Warnung vor Kostenbelastung
Die Unternehmen argumentieren gegenüber dem Gericht unter anderem damit, dass sich die Regelungen über die erweiterte Herstellerverantwortung nicht auf das Verursacherprinzip nach Art. 191 (2) des Vertrages über die Arbeitsweise der Europäischen Union (AEUV) stützen lassen. Die beklagte Richtlinie, legt fest, dass mindestens 80% der Kosten für Bau und Betrieb der 4. Klärstufe nach dem Verursacherprinzip auf die Hersteller von Human-Arzneimitteln und Kosmetika umgelegt werden. Damit soll ein Anreiz gesetzt werden, auf ökologische bzw. nachhaltigere Produkte umzustellen.
Diese Lenkungsfunktion des Verursacherprinzips kann bei Human-Arzneimitteln jedoch nicht erreicht werden, weil der gewünschte Effekt von Arzneimitteln fest mit den jeweiligen Wirkstoffen verbunden ist.
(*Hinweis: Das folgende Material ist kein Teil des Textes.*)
-- ==== Sys2Proof/Machine/Responses.lean ====
section
/-! DEFINITION. The bodies of responses: READ STATUS, READ MAP and READ JOB (R200 to R202; R209). -/

namespace Sys2Proof.Machine

/-! ## READ STATUS part 0 (R200) -/

/-- The code of a tracker state. -/
def trackerCode : TrackerMode → Nat
  | .noDatum => 0
  | .tracking => 1
  | .estimated => 2
  | .holding => 3
  | .lost => 4

/-- The code of a lane state. -/
def laneModeCode : LaneMode → Nat
  | .disabled => 0
  | .running => 1
  | .draining => 2

/-- The code of a station state. -/
def stationModeCode : StationMode → Nat
  | .offline => 0
  | .ready => 1
  | .busy => 2
  | .faulted => 3

/-- The code of the commanded nip state. -/
def nipCode : NipState → Nat
  | .unknown => 0
  | .opened => 1
  | .closed => 2

/-- The code of the last transition's outcome, 0 when absent. -/
def outcomeCode : Option LastTransition → Nat
  | none => 0
  | some t =>
      match t.outcome with
      | .pending => 1
      | .confirmed => 2
      | .failed => 3

/-- The code of the last sensor state, 0 when absent. -/
def sensorCode : Option NipSensor → Nat
  | none => 0
  | some .opened => 1
  | some .closed => 2

/-- A knife plan: its code, and the pair where it is one. -/
def knifePlanBytes : KnifePlan → List Byte
  | .parked => be8 0 ++ be16 0 ++ be16 0
  | .pair n f => be8 1 ++ be16 n ++ be16 f
  | .unknown => be8 2 ++ be16 0 ++ be16 0

/-- The code of a media class (section 9.2). -/
def mediaCode : MediaClass → Nat
  | .paper => 1
  | .vinyl => 2
  | .mesh => 3
  | .fabric => 4
  | .film => 5

/-- The media profile, PRESENT or ABSENT, and its fields as the ROLL payload lays them out, all 0 while ABSENT. -/
def profileBytes : Option Profile → List Byte
  | none => be8 0 ++ List.replicate 8 0#8
  | some p =>
      be8 1 ++ be8 (mediaCode p.media) ++ be16 p.width.toNat ++ be16 p.thickness.toNat ++ be16 p.stretch.toNat ++
        be8 (if p.laminate then 1 else 0)

/-- The link state: bit 0 north UP, bit 1 south UP. -/
def linkStateCode (s : State) : Nat := (if s.north.up then 1 else 0) + (if s.south.up then 2 else 0)

/-- Bytes 0 to 18: identification, node address and tracker. -/
def statusTracker (s : State) : List Byte :=
  [0x2B#8, 0x62#8, 0x01#8, s.nodeAddr] ++ be8 (trackerCode s.tracker.mode) ++ be32 s.tracker.p.toNat ++
    be32 s.tracker.speed ++ be16 s.tracker.debt ++ be32 s.tracker.estAdvance

/-- Bytes 19 to 29: lanes and stations. -/
def statusLanes (s : State) : List Byte :=
  be16i s.laneA.stretch ++ be16i s.laneB.stretch ++ be8 (laneModeCode s.laneA.mode) ++ be8 (laneModeCode s.laneB.mode) ++
    be8 (stationModeCode s.lam.mode) ++ be8 (stationModeCode s.trimA.mode) ++ be8 (stationModeCode s.trimB.mode) ++
    be8 (stationModeCode s.cutA.mode) ++ be8 (stationModeCode s.cutB.mode)

/-- Bytes 30 to 35: the nip. -/
def statusNip (n : Nip) : List Byte :=
  be8 (nipCode n.commanded) ++ be8 (outcomeCode n.last) ++ be8 (sensorCode n.sensor) ++ be16 n.temp ++
    be8 (if n.tempValid then 1 else 0)

/-- READ STATUS part 0, sixty-one bytes (R200). -/
def statusPart0 (s : State) : List Byte :=
  statusTracker s ++ statusLanes s ++ statusNip s.nip ++ knifePlanBytes s.laneA.knifePlan ++
    knifePlanBytes s.laneB.knifePlan ++ profileBytes s.web.profile ++ be16 s.mgmt.flags.toNat ++ be16 s.mgmt.mask.toNat ++
    be8 (linkStateCode s) ++ be8 s.mgmt.reports.length

/-! ## READ STATUS part 1 (R200, R209) -/

/-- The five counters of a lane, in R209's order. -/
def laneCounters (x : LaneState) : List Nat := [x.cuesRefused, x.strayMarks, x.missedMarks, x.noRoom, x.synthetic]

/-- The two counters of a station, in R209's order. -/
def stationCounters (x : StationState) : List Nat := [x.staleReplies, x.timeouts]

/-- The thirty counters in R209's order. -/
def counters (s : State) : List Nat :=
  [s.north.crcErrors, s.north.fwdDrops, s.south.crcErrors, s.south.fwdDrops] ++
    [s.tracker.jumps, s.tracker.outOfRange, s.tracker.reverseDiscarded] ++ laneCounters s.laneA ++ laneCounters s.laneB ++
    stationCounters s.lam ++ stationCounters s.trimA ++ stationCounters s.trimB ++ stationCounters s.cutA ++
    stationCounters s.cutB ++ [s.web.unrecorded, s.mgmt.reportsLost, s.mgmt.requestsDropped]

/-- READ STATUS part 1, sixty bytes (R200). -/
def statusPart1 (s : State) : List Byte := (counters s).flatMap be16

/-! ## READ MAP (R201) -/

/-- The code of a next expected mark: 0 absent, 1 TAIL, 2 on for PITCH 0 on. -/
def nextMarkCode : Option NextMark → Nat
  | none => 0
  | some .tail => 1
  | some (.pitch i) => 2 + i

/-- The 31-byte entry of a segment. -/
def mapEntry (g : Segment) : List Byte :=
  [g.tag] ++ be16 g.ordinal ++ be32 g.pCue.toNat ++ be32 g.anchorP.toNat ++ be32 g.anchorX ++ be16i g.stretch ++
    be8 (nextMarkCode g.next) ++ be16 g.flags.toNat ++ be8 g.unfinished ++ be8 g.cutsDone ++ be8 g.cutsLate ++
    be8 g.cutsMissed ++ be16 g.lateness ++ be32 g.trimShort ++ [faultCodeByte g.faultCode]

/-- The segments a READ MAP returns: from the first index on, at most six. -/
def mapPage (first : Nat) (segs : List Segment) : List Segment := (segs.drop first).take 6

/-- The body of a READ MAP response. -/
def mapBody (l : Lane) (first : Nat) (segs : List Segment) : List Byte :=
  be8 (laneCode l) ++ be8 segs.length ++ be8 first ++ be8 (mapPage first segs).length ++ (mapPage first segs).flatMap mapEntry

/-! ## READ JOB (R202) -/

/-- The code of a slot's state. -/
def jobStateCode : JobState → Nat
  | .loaded => 1
  | .exhausted => 2

/-- The code of a lane field (section 9.2). -/
def laneSelectCode : LaneSelect → Nat
  | .a => 0
  | .b => 1
  | .any => 2

/-- The code of a zone mode (section 9.2). -/
def zoneModeCode : ZoneMode → Nat
  | .required => 1
  | .forbidden => 2

/-- The bytes of a list in a body area of `size` bytes that starts at offset `start`: the entries' bytes, then bytes of no
stated value (Config.unusedJobByte). -/
def padFrom (reads start size : Nat) (used : List Byte) : List Byte :=
  used ++ (List.range (size - used.length)).map (fun i => Config.unusedJobByte reads (start + used.length + i))

/-- The bytes of a zone in a body. -/
def zoneBytes (z : Zone) : List Byte := be32 z.x1 ++ be32 z.x2 ++ be8 (zoneModeCode z.mode)

/-- The trim field in a body. -/
def trimBytes (reads : Nat) : Option (Nat × Nat) → List Byte
  | some (n, f) => be8 1 ++ be16 n ++ be16 f
  | none => be8 0 ++ padFrom reads 81 4 []

/-- Bytes 1 to 146 of the job record body of a definition (section 9.2). -/
def jobBytes (reads : Nat) (d : JobDef) : List Byte :=
  [d.tag] ++ be8 (laneSelectCode d.lane) ++ be16 d.copies ++ be32 d.lNom ++ be8 (if d.tail then 1 else 0) ++
    be8 d.cuts.length ++ padFrom reads 11 32 (d.cuts.flatMap be32) ++
    be8 d.zones.length ++ padFrom reads 44 36 (d.zones.flatMap zoneBytes) ++ trimBytes reads d.trim ++
    be8 d.pitches.length ++ padFrom reads 86 60 (d.pitches.flatMap be32) ++ be8 (if d.notify then 1 else 0)

/-- The body of a READ JOB response (R202). -/
def jobReadBody (reads slot : Nat) (r : JobRecord) : List Byte :=
  be8 slot ++ be8 (jobStateCode r.state) ++ be16 r.remaining ++ be16 r.registered ++ be8 r.inUse ++ jobBytes reads r.defn

end Sys2Proof.Machine
end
Darüber hinaus lassen sich die zu beseitigenden Spurenstoffe in den kommunalen Abwässern keineswegs nur auf Human-Arzneimittel oder Kosmetika zurückführen.
Durch die finanzielle Mehrbelastung der Pharmaunternehmen aus der Kommunalabwasserrichtlinie drohe eine Situation, in der sich viele Human-Arzneimittel nicht mehr kostendeckend in Deutschland oder Europa vertreiben lassen.
„Die Richtlinie würde einen Dominoeffekt haben und den strategischen Zielen einer stabilen EU-Arzneimittelversorgung und Reduzierung von Abhängigkeiten aus dem Ausland konträr gegenüberstehen”, warnt Brakmann.
Dies würde auch gesetzgeberischen Maßnahmen zur Bekämpfung bereits bestehender Lieferengpässe zuwiderlaufen.